◆ **Work instruction**:
Every line of the listing that holds the word "Target" should be returned.

───── Source information

-- ==== Sys2Proof/Laws/Requests.lean ====
section
/-! SUPPORT. Taking a request: when it is taken, what it is answered, and what handling one keeps. -/

namespace Sys2Proof.Laws

open Machine

/-! ### When a frame is taken -/

theorem nextRequest_of_offered {s : State} {m : Master} {f : Frame} (h : Offered s m f) : nextRequest s m = some f := by
  obtain ⟨a, b, c, d⟩ := h
  simp only [nextRequest, a, b, c, d, Option.isSome_none, Bool.or_self]
  rfl

/-- An offered frame of the row is handled. -/
theorem serve_of_offered {s : State} {m : Master} {f : Frame} (h : Offered s m f) {row : Frame → Bool}
    (hr : row f = true) (owner : State → Frame → Reply) :
    serve s m row owner = handle (popRequest s m) m f owner := by
  simp only [serve, nextRequest_of_offered h, hr, if_true]

/-- A frame refused at admission has its common effect and is answered with the code (R159, R162). -/
theorem handle_of_refused {s : State} {m : Master} {f : Frame} {c : ResultCode}
    (h : admission (commonEffect s m f) m f = some c) (owner : State → Frame → Reply) :
    handle s m f owner = answered (commonEffect s m f) m f c [] := by
  simp only [handle, h]; rfl

theorem commonEffect_of_joined {s : State} {m : Master} {f : Frame} (h : s.joined m = true) :
    commonEffect (popRequest s m) m f = taken s m f := by
  have : (popRequest s m).joined m = true := h
  simp only [commonEffect, this, if_true]; rfl

theorem commonEffect_of_not_joined {s : State} {m : Master} {f : Frame} (h : s.joined m = false) :
    commonEffect (popRequest s m) m f = popped s m := by
  have : (popRequest s m).joined m = false := h
  simp only [commonEffect, this]; rfl

theorem taken_state (s : State) (m : Master) (f : Frame) : ((taken s m f).master m).state = .joined := by
  unfold taken; rw [State.master_setMaster_self]

/-- The frame of an admitted request passes every admission check. -/
theorem admission_of_admitted {s : State} {m : Master} {k : Byte} {f : Frame} (h : Admitted s m k f)
    (hk : knownKind k.toNat = true) : admission (taken s m f) m f = none := by
  obtain ⟨_, hf, hl, _, hs⟩ := h
  subst hf
  have ht : (taken s m f).tbu = s.tbu := rfl
  have hst : ¬(s.tbu.state.standbySel.isSome = true ∧ admittedInStandby f.kind.toNat = false) := by
    rintro ⟨a, b⟩
    exact absurd ((hs a).symm.trans b) (by decide)
  simp only [admission, hk, hl, taken_state, ht, if_neg hst]
  simp

/-- An admitted request of the row goes to its owner, in the state in which it was taken, and is answered. -/
theorem serve_of_admitted {s : State} {m : Master} {k : Byte} {f : Frame} (h : Admitted s m k f)
    (hk : knownKind k.toNat = true) {row : Frame → Bool} (hr : row f = true) (owner : State → Frame → Reply) :
    serve s m row owner = answered (owner (taken s m f) f).state m f (owner (taken s m f) f).code
      (owner (taken s m f) f).payload := by
  rw [serve_of_offered h.1 hr]
  simp only [handle, commonEffect_of_joined h.2.2.2.1, admission_of_admitted h hk]
  rfl

/-- The row of one kind takes a frame of that kind. -/
theorem kindIs_of_admitted {s : State} {m : Master} {k : Byte} {f : Frame} (h : Admitted s m k f) :
    kindIs k.toNat f = true := by
  rw [← h.2.1]; simp [kindIs]

/-- A command whose frame is not on offer, or not of its row, changes nothing (log entry 2). -/
theorem serve_of_no_frame {s : State} {m : Master} (h : nextRequest s m = none) (row : Frame → Bool)
    (owner : State → Frame → Reply) : serve s m row owner = s := by
  simp only [serve, h]

/-! ### What handling keeps -/

/-- A property that taking and answering keep, and that the owner keeps, is kept by the command. -/
theorem serve_keeps (P : State → Prop) {m : Master} {row : Frame → Bool} {owner : State → Frame → Reply}
    (pop : ∀ s, P s → P (popRequest s m)) (common : ∀ s f, P s → P (commonEffect s m f))
    (answer : ∀ f r, P r.state → P (respond m f r)) (own : ∀ s f, P s → P (owner s f).state) (s : State) (h : P s) :
    P (serve s m row owner) := by
  unfold serve
  split
  · exact h
  · split
    · unfold handle
      dsimp only
      split
      · exact answer _ _ (common _ _ (pop _ h))
      · exact answer _ _ (own _ _ (common _ _ (pop _ h)))
    · exact h

/-! ### Fields of the state in which a request is taken -/

@[simp] theorem taken_chans (s : State) (m : Master) (f : Frame) : (taken s m f).chans = s.chans := rfl
@[simp] theorem taken_slots (s : State) (m : Master) (f : Frame) : (taken s m f).slots = s.slots := rfl
@[simp] theorem taken_outClaims (s : State) (m : Master) (f : Frame) : (taken s m f).outClaims = s.outClaims := rfl
@[simp] theorem taken_tbClaim (s : State) (m : Master) (f : Frame) : (taken s m f).tbClaim = s.tbClaim := rfl
@[simp] theorem taken_consent (s : State) (m : Master) (f : Frame) : (taken s m f).consent = s.consent := rfl
@[simp] theorem taken_tbu (s : State) (m : Master) (f : Frame) : (taken s m f).tbu = s.tbu := rfl
@[simp] theorem taken_table (s : State) (m : Master) (f : Frame) : (taken s m f).table = s.table := rfl
@[simp] theorem taken_now (s : State) (m : Master) (f : Frame) : (taken s m f).now = s.now := rfl
@[simp] theorem taken_straps (s : State) (m : Master) (f : Frame) : (taken s m f).straps = s.straps := rfl
@[simp] theorem taken_resetTaken (s : State) (m : Master) (f : Frame) : (taken s m f).resetTaken = s.resetTaken := rfl
@[simp] theorem taken_slot (s : State) (m : Master) (f : Frame) (k : Slot) : (taken s m f).slot k = s.slot k := rfl
@[simp] theorem taken_chan (s : State) (m : Master) (f : Frame) (o : Output) : (taken s m f).chan o = s.chan o := rfl
@[simp] theorem taken_sq (s : State) (m : Master) (f : Frame) (o : Output) : (taken s m f).sq o = s.sq o := rfl
@[simp] theorem taken_queue (s : State) (m : Master) (f : Frame) (o : Output) : (taken s m f).queue o = s.queue o := rfl
@[simp] theorem taken_burst (s : State) (m : Master) (f : Frame) (o : Output) : (taken s m f).burst o = s.burst o := rfl
@[simp] theorem taken_claim (s : State) (m : Master) (f : Frame) (t : Target) : (taken s m f).claim t = s.claim t := by
  cases t <;> rfl
@[simp] theorem taken_det (s : State) (m : Master) (f : Frame) (d : Detector) : (taken s m f).det d = s.det d := by
  cases d <;> rfl
@[simp] theorem taken_isHolder (s : State) (m j : Master) (f : Frame) (t : Target) :
    (taken s m f).isHolder t j = s.isHolder t j := by simp only [State.isHolder, State.holders, taken_claim]
@[simp] theorem taken_isSole (s : State) (m j : Master) (f : Frame) (t : Target) :
    (taken s m f).isSole t j = s.isSole t j := by simp only [State.isSole, State.holders, taken_claim]
@[simp] theorem taken_isFixed (s : State) (m : Master) (f : Frame) (k : Slot) :
    (taken s m f).isFixed k = s.isFixed k := rfl
@[simp] theorem taken_joined (s : State) (m : Master) (f : Frame) (h : s.joined m = true) (j : Master) :
    (taken s m f).joined j = s.joined j := by
  by_cases e : j = m
  · subst e; rw [h]; simp [State.joined, MasterRec.isJoined, taken]
  · simp [State.joined, taken, popped, e]

end Sys2Proof.Laws
end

──────────

◆ **Written answer**:
@[simp] theorem taken_claim (s : State) (m : Master) (f : Frame) (t : Target) : (taken s m f).claim t = s.claim t := by
@[simp] theorem taken_isHolder (s : State) (m j : Master) (f : Frame) (t : Target) :
@[simp] theorem taken_isSole (s : State) (m j : Master) (f : Frame) (t : Target) :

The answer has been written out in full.